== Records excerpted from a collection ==
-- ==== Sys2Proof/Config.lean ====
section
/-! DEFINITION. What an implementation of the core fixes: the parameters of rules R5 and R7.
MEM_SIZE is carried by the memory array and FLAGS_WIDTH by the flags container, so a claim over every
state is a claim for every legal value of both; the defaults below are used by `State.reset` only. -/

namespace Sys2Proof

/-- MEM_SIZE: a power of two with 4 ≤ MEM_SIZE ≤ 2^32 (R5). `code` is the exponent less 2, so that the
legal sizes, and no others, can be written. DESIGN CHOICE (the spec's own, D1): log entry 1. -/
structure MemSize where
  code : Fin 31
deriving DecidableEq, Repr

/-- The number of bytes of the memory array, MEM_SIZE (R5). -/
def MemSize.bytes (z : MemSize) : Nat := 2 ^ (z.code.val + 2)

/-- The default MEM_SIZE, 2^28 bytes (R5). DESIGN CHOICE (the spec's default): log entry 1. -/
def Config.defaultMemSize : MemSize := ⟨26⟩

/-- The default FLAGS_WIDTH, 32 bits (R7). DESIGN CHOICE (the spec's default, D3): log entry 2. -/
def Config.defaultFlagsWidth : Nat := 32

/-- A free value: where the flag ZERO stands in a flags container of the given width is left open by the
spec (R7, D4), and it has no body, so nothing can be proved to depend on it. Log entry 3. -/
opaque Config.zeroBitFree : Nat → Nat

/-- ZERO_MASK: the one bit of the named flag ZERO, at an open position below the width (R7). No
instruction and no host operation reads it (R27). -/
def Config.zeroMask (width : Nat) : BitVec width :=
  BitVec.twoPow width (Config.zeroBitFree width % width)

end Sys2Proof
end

---

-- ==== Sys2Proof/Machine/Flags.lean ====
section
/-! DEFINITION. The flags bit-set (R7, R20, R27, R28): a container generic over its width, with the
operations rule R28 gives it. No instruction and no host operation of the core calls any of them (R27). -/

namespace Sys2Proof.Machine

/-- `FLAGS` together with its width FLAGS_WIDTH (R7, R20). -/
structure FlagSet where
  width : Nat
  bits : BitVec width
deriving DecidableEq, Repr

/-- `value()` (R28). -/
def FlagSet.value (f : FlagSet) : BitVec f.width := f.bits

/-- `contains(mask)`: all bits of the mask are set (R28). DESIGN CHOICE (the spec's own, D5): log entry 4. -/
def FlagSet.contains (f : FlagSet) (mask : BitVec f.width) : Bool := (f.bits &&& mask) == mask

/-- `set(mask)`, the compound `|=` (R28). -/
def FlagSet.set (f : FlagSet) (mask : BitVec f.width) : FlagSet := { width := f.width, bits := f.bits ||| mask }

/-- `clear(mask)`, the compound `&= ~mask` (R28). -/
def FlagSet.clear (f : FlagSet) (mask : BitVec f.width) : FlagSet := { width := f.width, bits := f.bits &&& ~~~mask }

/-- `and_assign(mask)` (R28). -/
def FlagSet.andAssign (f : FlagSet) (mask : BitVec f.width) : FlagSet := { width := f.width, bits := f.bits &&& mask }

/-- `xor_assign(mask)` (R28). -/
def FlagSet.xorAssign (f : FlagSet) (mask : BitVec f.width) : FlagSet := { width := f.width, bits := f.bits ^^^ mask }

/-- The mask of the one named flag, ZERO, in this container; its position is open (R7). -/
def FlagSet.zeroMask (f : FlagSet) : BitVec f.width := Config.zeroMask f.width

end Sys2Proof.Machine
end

== Task details ==
If a line in the records above holds the string "Config", copy it out.

== Result below ==
-- ==== Sys2Proof/Config.lean ====
def Config.defaultMemSize : MemSize := ⟨26⟩
def Config.defaultFlagsWidth : Nat := 32
opaque Config.zeroBitFree : Nat → Nat
def Config.zeroMask (width : Nat) : BitVec width :=
  BitVec.twoPow width (Config.zeroBitFree width % width)
def FlagSet.zeroMask (f : FlagSet) : BitVec f.width := Config.zeroMask f.width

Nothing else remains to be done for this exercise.